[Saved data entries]

-- ==== Sys2Proof/Laws/Arms.lean ====
section
/-!
SUPPORT. One equation for each arm of `exec`, so that no proof unfolds the whole match.
-/

namespace Sys2Proof.Machine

▸ What you have to do: Set down the preceding data verbatim. Every line belongs in the copy.

▸ Answer for the task:
-- ==== Sys2Proof/Laws/Arms.lean ====
section
/-!
SUPPORT. One equation for each arm of `exec`, so that no proof unfolds the whole match.
-/

namespace Sys2Proof.Machine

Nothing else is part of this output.